■ What you have to do:
Where does the string "traffic" occur in the records below? Copy every line that holds it.

Stored data entries
──────────

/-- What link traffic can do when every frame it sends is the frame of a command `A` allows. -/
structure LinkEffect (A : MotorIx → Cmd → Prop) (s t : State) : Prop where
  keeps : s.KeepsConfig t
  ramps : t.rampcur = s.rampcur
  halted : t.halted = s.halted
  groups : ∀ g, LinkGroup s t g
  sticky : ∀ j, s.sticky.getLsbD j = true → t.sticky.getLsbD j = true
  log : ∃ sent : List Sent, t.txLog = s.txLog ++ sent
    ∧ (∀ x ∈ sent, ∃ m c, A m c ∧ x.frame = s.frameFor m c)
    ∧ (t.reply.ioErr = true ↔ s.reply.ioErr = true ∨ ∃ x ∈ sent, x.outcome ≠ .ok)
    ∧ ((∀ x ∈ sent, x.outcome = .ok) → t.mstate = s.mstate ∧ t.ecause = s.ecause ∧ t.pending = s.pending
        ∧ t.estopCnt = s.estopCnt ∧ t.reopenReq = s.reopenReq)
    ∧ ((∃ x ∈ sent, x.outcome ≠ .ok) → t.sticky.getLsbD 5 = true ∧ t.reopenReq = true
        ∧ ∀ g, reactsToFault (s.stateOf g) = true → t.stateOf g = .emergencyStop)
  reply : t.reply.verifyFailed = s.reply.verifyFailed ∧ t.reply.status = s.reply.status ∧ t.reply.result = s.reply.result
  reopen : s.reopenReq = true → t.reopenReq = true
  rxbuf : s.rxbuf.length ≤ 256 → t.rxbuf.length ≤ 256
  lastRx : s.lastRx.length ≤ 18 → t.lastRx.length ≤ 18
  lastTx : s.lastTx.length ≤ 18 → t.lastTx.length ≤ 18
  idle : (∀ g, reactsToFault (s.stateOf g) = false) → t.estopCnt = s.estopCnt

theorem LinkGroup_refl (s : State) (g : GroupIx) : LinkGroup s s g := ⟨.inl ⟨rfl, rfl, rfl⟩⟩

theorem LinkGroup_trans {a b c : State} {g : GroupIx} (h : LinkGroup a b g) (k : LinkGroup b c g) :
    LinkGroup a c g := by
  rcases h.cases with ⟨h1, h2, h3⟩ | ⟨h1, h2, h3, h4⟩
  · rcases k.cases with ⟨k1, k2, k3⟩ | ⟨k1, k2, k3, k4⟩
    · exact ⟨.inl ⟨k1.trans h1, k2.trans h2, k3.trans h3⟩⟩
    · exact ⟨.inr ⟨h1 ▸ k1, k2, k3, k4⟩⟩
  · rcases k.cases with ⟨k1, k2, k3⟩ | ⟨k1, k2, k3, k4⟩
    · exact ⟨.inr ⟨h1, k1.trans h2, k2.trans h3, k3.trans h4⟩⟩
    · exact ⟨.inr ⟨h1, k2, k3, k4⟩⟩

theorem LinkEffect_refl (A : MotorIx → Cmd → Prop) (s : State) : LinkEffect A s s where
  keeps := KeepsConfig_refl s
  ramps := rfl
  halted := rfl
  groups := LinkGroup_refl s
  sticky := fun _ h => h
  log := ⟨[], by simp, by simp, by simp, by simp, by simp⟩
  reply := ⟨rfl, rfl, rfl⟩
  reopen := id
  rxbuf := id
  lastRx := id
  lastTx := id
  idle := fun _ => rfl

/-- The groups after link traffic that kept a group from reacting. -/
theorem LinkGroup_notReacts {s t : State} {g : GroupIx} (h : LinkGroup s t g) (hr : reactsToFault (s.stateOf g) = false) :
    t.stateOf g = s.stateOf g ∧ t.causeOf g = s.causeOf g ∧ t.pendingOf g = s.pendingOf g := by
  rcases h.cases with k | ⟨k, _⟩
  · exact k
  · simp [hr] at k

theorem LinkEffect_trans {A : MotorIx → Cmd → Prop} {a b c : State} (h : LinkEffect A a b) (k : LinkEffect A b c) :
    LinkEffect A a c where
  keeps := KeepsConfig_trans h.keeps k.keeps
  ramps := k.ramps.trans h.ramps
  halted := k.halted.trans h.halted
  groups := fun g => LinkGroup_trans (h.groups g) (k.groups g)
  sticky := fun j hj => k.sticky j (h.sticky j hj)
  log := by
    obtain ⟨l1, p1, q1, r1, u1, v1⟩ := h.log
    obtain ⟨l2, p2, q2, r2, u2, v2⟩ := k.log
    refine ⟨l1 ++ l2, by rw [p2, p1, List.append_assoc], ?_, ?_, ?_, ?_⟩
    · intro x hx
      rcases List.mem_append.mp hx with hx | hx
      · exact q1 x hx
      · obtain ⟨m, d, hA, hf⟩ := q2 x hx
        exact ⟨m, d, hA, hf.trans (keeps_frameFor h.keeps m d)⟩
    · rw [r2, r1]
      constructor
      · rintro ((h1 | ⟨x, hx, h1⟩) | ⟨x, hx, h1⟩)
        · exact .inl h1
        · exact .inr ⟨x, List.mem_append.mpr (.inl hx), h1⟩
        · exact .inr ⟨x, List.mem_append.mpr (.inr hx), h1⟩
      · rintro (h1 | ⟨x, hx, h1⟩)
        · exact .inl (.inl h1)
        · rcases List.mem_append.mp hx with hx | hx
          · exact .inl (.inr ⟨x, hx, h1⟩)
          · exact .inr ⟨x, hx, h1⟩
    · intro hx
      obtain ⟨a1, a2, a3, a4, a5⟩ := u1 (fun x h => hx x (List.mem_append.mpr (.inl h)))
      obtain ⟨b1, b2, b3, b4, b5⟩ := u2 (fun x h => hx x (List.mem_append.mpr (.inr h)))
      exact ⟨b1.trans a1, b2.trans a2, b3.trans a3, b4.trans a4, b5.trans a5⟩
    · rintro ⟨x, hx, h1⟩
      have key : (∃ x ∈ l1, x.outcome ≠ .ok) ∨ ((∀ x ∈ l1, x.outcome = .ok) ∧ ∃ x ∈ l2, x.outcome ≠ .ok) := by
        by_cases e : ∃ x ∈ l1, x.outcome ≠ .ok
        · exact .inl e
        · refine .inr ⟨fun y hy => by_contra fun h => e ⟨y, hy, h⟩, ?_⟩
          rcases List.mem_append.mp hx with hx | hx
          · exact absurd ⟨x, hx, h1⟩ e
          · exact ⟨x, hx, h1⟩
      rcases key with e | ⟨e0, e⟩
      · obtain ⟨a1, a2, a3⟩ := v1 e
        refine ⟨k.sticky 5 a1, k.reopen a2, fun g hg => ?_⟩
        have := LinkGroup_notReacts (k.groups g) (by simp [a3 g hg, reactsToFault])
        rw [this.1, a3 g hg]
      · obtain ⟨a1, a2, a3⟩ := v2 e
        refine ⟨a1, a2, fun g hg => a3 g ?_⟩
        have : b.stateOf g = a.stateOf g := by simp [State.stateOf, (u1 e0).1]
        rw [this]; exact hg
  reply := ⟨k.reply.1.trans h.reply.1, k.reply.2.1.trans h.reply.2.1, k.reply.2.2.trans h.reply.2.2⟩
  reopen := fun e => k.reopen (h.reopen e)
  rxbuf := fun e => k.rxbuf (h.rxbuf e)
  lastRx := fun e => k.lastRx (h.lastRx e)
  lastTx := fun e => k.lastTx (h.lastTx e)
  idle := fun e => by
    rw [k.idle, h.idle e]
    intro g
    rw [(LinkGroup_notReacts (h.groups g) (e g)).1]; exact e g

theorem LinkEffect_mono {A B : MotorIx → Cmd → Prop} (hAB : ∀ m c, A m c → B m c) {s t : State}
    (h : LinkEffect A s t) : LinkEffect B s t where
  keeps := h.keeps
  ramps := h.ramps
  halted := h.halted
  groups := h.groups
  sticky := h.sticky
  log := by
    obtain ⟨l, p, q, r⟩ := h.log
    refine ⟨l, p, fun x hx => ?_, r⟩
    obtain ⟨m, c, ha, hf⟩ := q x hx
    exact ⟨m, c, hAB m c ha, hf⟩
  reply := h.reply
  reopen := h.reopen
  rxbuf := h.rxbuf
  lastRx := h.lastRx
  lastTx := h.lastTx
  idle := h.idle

──────────

■ Written solution:
/-- What link traffic can do when every frame it sends is the frame of a command `A` allows. -/
/-- The groups after link traffic that kept a group from reacting. -/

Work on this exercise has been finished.